Problem statement:
Write out exactly what each line says, starting with the first line below and ending on the one with "(encode i)) = .ok (i, [])".

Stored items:
- - - - -
-- ==== Sys2Proof/Certificates/Slice0/Obligations.lean ====
section
/-! DEFINITION. The statements for the provers. Where a clause rests on a choice the spec marks as its own decision (D<n> of
92_eei_decisions.md) the docstring says so and names the log entry. -/

open Sys2Proof Sys2Proof.Machine

/-! ### Encoding -/

/-- Words written out from the field positions and the opcode map (R81, R85, R90) decode to the instructions they stand
for. -/
def Obligations.WrittenWordsDecode : Prop :=
  decodeWord 0x1FA5#16 = .loadm 0xF#4 0xA5#8 ∧ decodeWord 0x2001#16 = .loadi 0x0#4 0x01#8 ∧
  decodeWord 0x3280#16 = .store 0x2#4 0x80#8 ∧ decodeWord 0x412F#16 = .move 0x1#4 0x2#4 ∧
  decodeWord 0x5987#16 = .add 0x9#4 0x8#4 0x7#4 ∧ decodeWord 0x621C#16 = .fadd 0x2#4 0x1#4 0xC#4 ∧
  decodeWord 0xA13F#16 = .ror 0x1#4 0x3#4 ∧ decodeWord 0xB4FF#16 = .jump 0x4#4 ∧
  decodeWord 0xC123#16 = .halt ∧ decodeWord 0xD140#16 = .bgtjmp 0x1#4 0x40#8 ∧
  decodeWord 0x0000#16 = .haltOp0 ∧ decodeWord 0xFFFF#16 = .haltOpF

/-- Decoding the canonical encoding of any instruction gives it back, every operand at every value (R81, R84, R98). -/
def Obligations.DecodeEncodeRoundTrip : Prop :=
  ∀ i : Instr, i.wf = true ∧ decodeWord (encode i) = i ∧ decodeBytes (bytesOfWord (encode i)) = .ok (i, [])

/-- Every one of the 65536 words decodes, and encoding the result gives the word with its ignored fields set to 0: no
used bit is dropped (R82, R87, R98). -/
def Obligations.EncodeDecodeIsCanonicalWord : Prop :=
  ∀ w : Word, encode (decodeWord w) = canonicalWord w ∧ (isCanonicalWord w = true ↔ encode (decodeWord w) = w)

/-- Two words decode to the same constructor and operands exactly if they differ in ignored fields only. That words which
differ there only are one instruction is R87; that words with different opcodes decode apart, the four HALT opcodes of
R86 and R114 among them, is the model's choice of one constructor per row of the opcode table, log 17. -/
def Obligations.IgnoredFieldsAloneDoNotMatter : Prop :=
  ∀ v w : Word, decodeWord v = decodeWord w ↔ canonicalWord v = canonicalWord w

/-- The top four bits alone select the instruction (R86): words with one top nibble decode to one opcode, that nibble. -/
def Obligations.TopNibbleSelectsInstruction : Prop :=
  ∀ op r s t : Nibble, (decodeWord (op ++ r ++ s ++ t)).opcode = op

/-! ### Instructions: encoding, completion, result and frame -/

/-- LOADM (R130): `x[r]` becomes the byte `M[XY]`, its value kept. The zero extension is the spec's decision D3, log 3. -/
def Obligations.LoadmLoadsByteZeroExtended : Prop :=
  ∀ (r : RegIdx) (xy : Byte) (s : State),
    decodeWord (0x1#4 ++ r ++ xy) = .loadm r xy ∧
    ∃ t, exec (.loadm r xy) s = .next t ∧ (t.getReg r).toNat = (s.readByte xy.toNat).toNat ∧ OnlyRegChanges r s t

/-- LOADI (R131): `x[r]` becomes the literal XY, 0 to 255, never sign-extended. -/
def Obligations.LoadiLoadsLiteral : Prop :=
  ∀ (r : RegIdx) (xy : Byte) (s : State),
    decodeWord (0x2#4 ++ r ++ xy) = .loadi r xy ∧
    ∃ t, exec (.loadi r xy) s = .next t ∧ (t.getReg r).toNat = xy.toNat ∧ OnlyRegChanges r s t

/-- STORE (R132): `M[XY]` becomes `x[r]` mod 256, and nothing else changes: no other byte, no register. The narrowing is
the spec's decision D4, log 3. -/
def Obligations.StoreWritesLowByteOnly : Prop :=
  ∀ (r : RegIdx) (xy : Byte) (s : State),
    decodeWord (0x3#4 ++ r ++ xy) = .store r xy ∧
    ∃ t, exec (.store r xy) s = .next t ∧ (t.readByte xy.toNat).toNat = (s.getReg r).toNat % 256 ∧
      (∀ a : Nat, a ≠ xy.toNat → t.readByte a = s.readByte a) ∧
      SameRegs s t ∧ SameControl s t ∧ t.draws = s.draws

/-- MOVE (R133): field r is the source and field s the destination, t ignored. -/
def Obligations.MoveCopiesFieldRIntoFieldS : Prop :=
  ∀ (r d : RegIdx) (u : Nibble) (s : State),
    decodeWord (0x4#4 ++ r ++ d ++ u) = .move r d ∧
    ∃ t, exec (.move r d) s = .next t ∧ t.getReg d = s.getReg r ∧ OnlyRegChanges d s t

/-- ADD (R140): the sum modulo 65536, the carry lost. Wrapping is the spec's decision D18, log 3. -/
def Obligations.AddWrapsModulo65536 : Prop :=
  ∀ (r a b : RegIdx) (s : State),
    decodeWord (0x5#4 ++ r ++ a ++ b) = .add r a b ∧
    ∃ t, exec (.add r a b) s = .next t ∧
      (t.getReg r).toNat = ((s.getReg a).toNat + (s.getReg b).toNat) % 65536 ∧ OnlyRegChanges r s t

/-- OR, AND and XOR (R141, R142, R143), bit by bit over all 16 bits, each with its own opcode. -/
def Obligations.BitwiseInstructionsCombineEveryBit : Prop :=
  ∀ (r a b : RegIdx) (s : State),
    (decodeWord (0x7#4 ++ r ++ a ++ b) = .or r a b ∧
      ∃ t, exec (.or r a b) s = .next t ∧ OnlyRegChanges r s t ∧
        ∀ i : Nat, (t.getReg r).getLsbD i = ((s.getReg a).getLsbD i || (s.getReg b).getLsbD i)) ∧
    (decodeWord (0x8#4 ++ r ++ a ++ b) = .and r a b ∧
      ∃ t, exec (.and r a b) s = .next t ∧ OnlyRegChanges r s t ∧
        ∀ i : Nat, (t.getReg r).getLsbD i = ((s.getReg a).getLsbD i && (s.getReg b).getLsbD i)) ∧
    (decodeWord (0x9#4 ++ r ++ a ++ b) = .xor r a b ∧
      ∃ t, exec (.xor r a b) s = .next t ∧ OnlyRegChanges r s t ∧
        ∀ i : Nat, (t.getReg r).getLsbD i = ((s.getReg a).getLsbD i ^^ (s.getReg b).getLsbD i))

/-- ROR (R145, R146): bit i of the result is bit (i + s) mod 16 of the old value, the amount the field s itself, t
ignored. The bit formula is R146's, marked there as general knowledge. -/
def Obligations.RorRotatesRightBySField : Prop :=
  ∀ (r : RegIdx) (n u : Nibble) (s : State),
    decodeWord (0xA#4 ++ r ++ n ++ u) = .ror r n ∧
    ∃ t, exec (.ror r n) s = .next t ∧
      (∀ i : Nat, i < 16 → (t.getReg r).getLsbD i = (s.getReg r).getLsbD ((i + n.toNat) % 16)) ∧ OnlyRegChanges r s t

/-- The source's three properties of rotateRight16, and the reduction mod 16 (R146, R145). -/
def Obligations.RotateRightProperties : Prop :=
  (∀ v : Word, rotr16 v 0 = v) ∧ (∀ v : Word, rotr16 v 16 = v) ∧ rotr16 0x0001#16 1 = 0x8000#16 ∧
  (∀ (v : Word) (n : Nat), rotr16 v n = rotr16 v (n % 16)) ∧
  (∀ (v : Word) (n m : Nat), rotr16 (rotr16 v n) m = rotr16 v (n + m))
- - - - -
Expected answer:
-- ==== Sys2Proof/Certificates/Slice0/Obligations.lean ====
section
/-! DEFINITION. The statements for the provers. Where a clause rests on a choice the spec marks as its own decision (D<n> of
92_eei_decisions.md) the docstring says so and names the log entry. -/

open Sys2Proof Sys2Proof.Machine

/-! ### Encoding -/

/-- Words written out from the field positions and the opcode map (R81, R85, R90) decode to the instructions they stand
for. -/
def Obligations.WrittenWordsDecode : Prop :=
  decodeWord 0x1FA5#16 = .loadm 0xF#4 0xA5#8 ∧ decodeWord 0x2001#16 = .loadi 0x0#4 0x01#8 ∧
  decodeWord 0x3280#16 = .store 0x2#4 0x80#8 ∧ decodeWord 0x412F#16 = .move 0x1#4 0x2#4 ∧
  decodeWord 0x5987#16 = .add 0x9#4 0x8#4 0x7#4 ∧ decodeWord 0x621C#16 = .fadd 0x2#4 0x1#4 0xC#4 ∧
  decodeWord 0xA13F#16 = .ror 0x1#4 0x3#4 ∧ decodeWord 0xB4FF#16 = .jump 0x4#4 ∧
  decodeWord 0xC123#16 = .halt ∧ decodeWord 0xD140#16 = .bgtjmp 0x1#4 0x40#8 ∧
  decodeWord 0x0000#16 = .haltOp0 ∧ decodeWord 0xFFFF#16 = .haltOpF

/-- Decoding the canonical encoding of any instruction gives it back, every operand at every value (R81, R84, R98). -/
def Obligations.DecodeEncodeRoundTrip : Prop :=
  ∀ i : Instr, i.wf = true ∧ decodeWord (encode i) = i ∧ decodeBytes (bytesOfWord (encode i)) = .ok (i, [])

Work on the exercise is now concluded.